A Guide To Uncertainty For People Who Hate Not Knowing

Life is full of uncertainty, both good and bad. Maybe you’re hopeful that a big meeting with a client will turn into a contract. Or perhaps you’re concerned about an upcoming evaluation at work. In either case, you won’t know where you stand until it actually happens. And in the meantime, you’ll have to deal with that uncertainty—something some people do better than others.

Unfortunately for those who hate not knowing, handling that well is an important part of long-term success. Every time you stretch yourself by trying something new, you’re leaving behind the comfort of knowing how things are likely to turn out.

What We Know About How Much We Hate Not Knowing

In a now-classic study, Amos Tversky and Eldar Shafir told undergraduates to imagine that they had just taken a difficult exam but didn’t yet know whether they’d passed; grades would be given out the next day.

They were also asked to imagine they had recently learned about a travel agency offering a heavily discounted vacation package, but the discount would expire that day. However, they could pay a small fee to extend the discount to the following day—when they would know the results of their exam. The majority of participants elected to pay the fee to wait an extra day.

Under other conditions in the same study, though, some participants were told that they took the exam and passed while others were told they’d taken it and failed. With the uncertainty removed, the majority of those that had been told they’d passed and the ones that had been told they failed elected to take the trip. In other words, resolving uncertainty was something many people were willing to pay for—even though it wouldn’t affect the choice they made one way or the other.

You may have a hard time keeping calm when outcomes are uncertain, but there are a few things you can do to help navigate uncertainty a little bit better. Here are three.

1. Project Yourself Into The Future

If you’re tempted to defer making a choice in the face of uncertainty, take a lesson from the Tversky-Shafir study. Just imagine that you know the outcome of the situation and ask yourself what you’d do then. You may find that the way an uncertain event turns out actually won’t affect your next move.

Often, uncertainty paralyzes people because they want a specific reason for engaging in an action. That reason may be different depending on the outcome of the uncertain event, even if the course of action being taken is the same—our rationales may shift, even if the choices they support don’t. It’s just that someone taking a trip after a tough exam is either celebrating a success or consoling a failure, and people simply may want to know which they’re doing.

When you project yourself into the future, you can better understand the possible reasons for future courses of action based on what might happen.

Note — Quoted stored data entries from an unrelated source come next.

-- ==== Sys2Proof/Machine/Ops.lean ====
section
/-!
DEFINITION. The operations that the meanings share: reading and writing a group's registers, the end of a word
and of a clause (R209), taking a trap (R361) and the return from it (R239), flags (R210), energy (R357),
purity (R345, R346).
-/

namespace Sys2Proof.Machine

abbrev Out := Host.Outcome State Fault Refusal

/-! ## The issuing group -/

def curGroup : M Group := do return (← get).curGroup

def curFrag : M (Option Nat) := do return (← get).cur.frag

def mapCur (f : Group → Group) : M Unit := modify fun s => s.mapCur f

/-- The party's own mask (R177). -/
def curMask : M DWord := do return (← curGroup).mask (← curFrag)

/-- A scalar register; a write of one clears its poison (R65, R315). -/
def Group.readS (g : Group) (n : Nat) : DWord := g.s.getD n 0

def Group.writeS (g : Group) (n : Nat) (v : DWord) : Group :=
  { g with s := g.s.set n v, sPoison := g.sPoison.filter (· != n) }

def State.writeS (s : State) (n : Nat) (v : DWord) : State := s.mapCur fun g => g.writeS n v

/-- A mask register as a party reads it: register 0 is the party's own mask (R246). Bits at and above W are
zero (R175). -/
def Group.readM (g : Group) (who : Option Nat) (n : Nat) : DWord :=
  if n = 0 then g.mask who else g.m.getD n 0

/-- The lanes that other live parties of the group hold. -/
def Group.otherLanes (g : Group) (who : Option Nat) : DWord :=
  (g.parties.filter fun w => w != who).foldl (fun m w => m ||| g.mask w) 0

/-- The MODE in force for the current clause (R200). -/
def State.curMode (s : State) : Word :=
  match s.curParty.clause with
  | some c => c.mode
  | none => s.curGroup.mode

/-! ## The end of a clause -/

/-- A clause boundary: an ending group's party retires (R414); a party of a team that is hard-stopped stops
(R366). -/
def State.boundary (s : State) (p : PartyRef) : State :=
  if (s.groupAt p.ctx p.grp).ending then s.retireParty p
  else if (s.teamAt p.ctx).hard then s.mapPartyOf p fun pt => { pt with stopped := true, active := false }
  else s

/-- The clause of a party ends and the party continues at a header (R209). -/
def State.endClause (s : State) (p : PartyRef) (target : DWord) : State :=
  let y := match (s.partyOf p).clause with
    | some c => hdrYield c.hdr
    | none => false
  let s := s.mapPartyOf p fun pt => { pt with pc := target, clause := none, wait := .none }
  let s := if y then s.yieldSlot p else s
  s.boundary p

/-- The current word has issued: the next word of its clause, or the next header. -/
def State.advance (s : State) : State :=
  match s.curParty.clause with
  | none => s
  | some c =>
    if c.idx < hdrCount c.hdr then
      s.mapCurParty fun pt => { pt with clause := some { c with idx := c.idx + 1, pre := none }, wait := .none }
    else s.endClause s.cur c.nextHeader

/-! ## Completion (R210) -/

/-- The bytes of a group's frame (R55), and the granules of its region. -/
def Group.frameSize (g : Group) : Nat := g.budget * g.width * 4 + 64 * ((g.budget + 63) / 64) + 512

def Group.frameGranules (g : Group) : Nat := (g.frameSize + 4095) / 4096

/-- The slot state of a group whose team is saved changes: a retained granule that holds it is again not yet written
(Table 02-4). -/
def State.touchFrame (s : State) (ctx grp : Nat) : State :=
  if (s.teamAt ctx).resident then s
  else
    let g := s.groupAt ctx grp
    { s with
      poolMap := s.poolMap.map fun (k, e) =>
        (k, if e.ctx = ctx ∧ e.region = .frame ∧ !e.retired ∧ g.frameAt ≤ e.wg ∧ e.wg < g.frameAt + g.frameGranules then
              { e with dirty := true } else e) }

/-- A flag falls: in the control area, or once that is read back when it lies only in memory (R56, R120). -/
def Group.fall (g : Group) (n : Nat) : Group :=
  let g := { g with flags := modifyAt g.flags n (· - 1) }
  if g.ctlOut then { g with late := { g.late with fell := g.late.fell ++ [n] } } else g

And that may help you move forward with your plans, even when you aren’t sure which reason will apply.

2. Do What You Can Do—And Know What You Can’t

There’s often pressure to continue working on projects, even if that additional work won’t improve the odds of success. Many people understandably dislike that. In cases like these, the theologian Reinhold Niebuhr’s well-known “Serenity Poem” actually has some psychological clout:

God, grant me the serenity to accept the things I cannot change,
Courage to change the things I can,
And wisdom to know the difference.

In many cases, uncertainty leads you to keep making an effort long past the point of diminishing returns. Yet successful people learn to evaluate when their additional work on a project doesn’t make it better, it only makes it different. And that relies on knowing your limits—the things you can’t change—when you don’t know the ultimate outcome. At that point, they move on to the next project and await the results to reveal themselves.

To calibrate your efforts, it’s helpful to simply find people you trust to evaluate your work. Ask for their periodic assessments and then see how they square with your own judgments. Sounds easy (and it is), but it can help you fend off the fear of uncertainty that’s rooted in a shaky sense of your own impact. Over time, you’ll begin to get a feel for when a project is done enough.

3. Use The Likelihood Of Failure To Get Creative

If you’ve heard this one before, it’s for good reason. Some of the most successful people really are those with a high tolerance for failure—the prospect of which often causes paralysis in others. People tend to avoid engaging in activities whose outcomes are uncertain, for a variety of pretty obvious reasons: the impact on their reputation, wasted effort, etc.

It’s important to recognize that one consistent finding from multiple studies of creativity is that the people who have the best ideas are often ones who have the most ideas. Quantity, generally speaking, leads to quality. But that also means that the people who have the most ideas also have the most mediocre ideas—you simply need to let yourself generate them so you can sort the good from the so-so and the bad.

When a situation’s outcome is uncertain and it’s making you nervous, pay attention to that signal—which means you’ve moved past the familiar procedures and the predictable results they yield. In those situations, failure rarely has disastrous consequences. Instead, most failures lead to valuable learning opportunities that make our future efforts more likely to succeed. Ultimately keeping that in mind can help you get more comfortable with the uncertainty in between.